In connection with the foregoing, the Company has entered into a Retirement Agreement, dated as of November 9, 2021 (the “Retirement Agreement”), with Mr. Jerrett, which sets forth the following terms for his retirement and continued employment from November 9, 2021 through the Retirement Date (the “Transition Period”):
(i)Mr. Jerrett will receive severance equal to 12 months salary following his retirement, as provided in his employment agreement with the Company;
(ii)(ii) the unvested portions of stock options and time-vested restricted stock (“RS”) awards granted to Mr. Jerrett prior to the date of the Retirement Agreement will vest in full as of the Retirement Date;
(iii)(iii) the unvested portions of performance-vested restricted units (PRUs”) granted to Mr. Jerrett prior to the date of the Retirement Agreement will vest in full three years after the grant date, subject to the satisfaction of performance measures applicable to such PRUs, in accordance with the original terms of the relevant award agreement, but without the requirement that Mr. Jerrett continue to be employed by the Company after the Retirement Date;
(iv)Mr. Jerrett will receive a bonus payment under the Company’s 2021 Incentive Plan equal to 40% of his base salary, subject to adjustment to reflect the actual bonus pool funding approved by the Company’s Board of Directors (the “Board”), for performance during 2021;
(v)Mr. Jerrett will receive his normal annual equity award in 2022 for his performance during 2021 pursuant to the Company’s Long-Term Incentive Policy, with a grant date value at least equal to 125% of Mr. Mr. Jerrett’s base salary, with the RS portion of the award vesting on the grant date and the PRU portion vesting three years after the grant date, subject to the satisfaction of performance measures determined by the Board, but without the requirement that Mr. Jerrett continue to be employed by the Company after the Retirement Date; and
(vi)during the Transition Period, Mr. Jerrett will assist the Company in transitioning his duties as Senior Vice President, General Counsel, Chief Compliance Officer and Secretary to Ms. Gallagher.

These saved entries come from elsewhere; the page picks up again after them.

-- ==== Sys2Proof/Tests/Slice0.lean ====
section
/-! SUPPORT. Tests: decoding of words and keys written out from the spec, ill-formed terms that the checks refuse, single
steps with the results 95_test_vectors.md gives, and for every obligation with hypotheses a witness
that meets them. -/

namespace Sys2Proof.Tests

open Sys2Proof.Machine

/-! ### Helpers -/

/-- An SCB in flight in phase Command with no data, the word `w` at `pc`, the engine running: the start of the vectors of
95_test_vectors.md section 2.4. -/
def inFlight (pc : SeqAddr) (w : SeqWord) : State :=
  { State.reset with
    active := some 0x00#8
    phase := .command
    pc := pc
    ram := ramWriteWord [] pc w
    regs := { State.reset.regs with hcntrl := 0x00#8 } }

/-- The answer is a next state with the property. -/
def after (r : Result) (p : State → Bool) : Bool :=
  match r with
  | .next t => p t
  | .fault _ => false
  | .refused _ => false

/-- A state with one access to come. -/
def withAccess (a : Access) (s : State) : State := { s with inputs := [.access a] }

/-- One step that accepts a one-byte write. -/
def write (offset : Nat) (v : Byte) (s : State) : Result := step (withAccess (writeAccess offset v) s)

/-- One step that accepts a one-byte read returns `v`. -/
def readsAs (offset : Nat) (v : Byte) (s : State) : Bool :=
  after (step (withAccess (readAccess offset) s)) (fun t => t.rdata == [v])

/-- The reset state with LOADRAM set (10_state.md R40). -/
def loading : State := { State.reset with regs := { State.reset.regs with seqctl := 0x01#8 } }

/-- The reset state with PAUSE clear: no work, the context closed to the host (10_state.md R42). -/
def unpaused : State := { State.reset with regs := { State.reset.regs with hcntrl := 0x00#8 } }

/-- The reset state with a queue capacity of `n`. -/
def capacity (n : Nat) : State := { State.reset with cfg := { qdepth := n } }

/-- A Halted state (10_state.md R24) with an SCB in flight. -/
def haltedState : State :=
  { inFlight 0x020#9 0x00000000#32 with
    halted := true
    error := { illphase := false, stkovf := true, illopcode := false, stkunf := false } }

/-- A breakpoint at address 0x102. -/
def atBreakpoint : State :=
  { inFlight 0x102#9 0x00000000#32 with
    regs := { State.reset.regs with hcntrl := 0x00#8, brkaddr1 := 0x01#8, brkaddr0 := 0x02#8 } }

/-- An SCB in flight in phase MsgIn. -/
def completing : State := { inFlight 0x006#9 0x00000000#32 with phase := .msgIn }

/-! ### Decoding: words written out from 30_encoding.md R141 to R146 -/

/-- The decode table of 95_test_vectors.md section 2.3, the well-formed words. -/
theorem test_decode_words :
    ([0x00000000, 0x7FFFFFFF, 0x12345678, 0x80000000, 0x80000500, 0x8001FF00, 0x9000100F, 0xA0000301, 0xB0010000,
      0xC0000703, 0xD00002FF, 0xE0000000, 0xF0000000] : List Nat).map (decodeTableWord 32) =
      [some (.opaqueWord 0x00000000#32), some (.opaqueWord 0x7FFFFFFF#32), some (.opaqueWord 0x12345678#32),
       some (.jmp 0x000#9), some (.jmp 0x005#9), some (.jmp 0x1FF#9), some (.jz 0x0F#8 0x010#9),
       some (.jnz 0x01#8 0x003#9), some (.call 0x100#9), some (.je 0x03#8 0x007#9), some (.jne 0xFF#8 0x002#9),
       some .ret, some .halt] := by
  decide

The foregoing description is qualified in its entirety by reference to the specific terms of the Retirement Agreement, a copy of which is attached as Exhibit 10.1 to this Report and incorporated by reference herein.
A copy of a press release announcing the retirement of Mr. Jerrett and Ms. Gallagher’s appointment is attached as Exhibit 99.1 to this Report and is incorporated by reference herein.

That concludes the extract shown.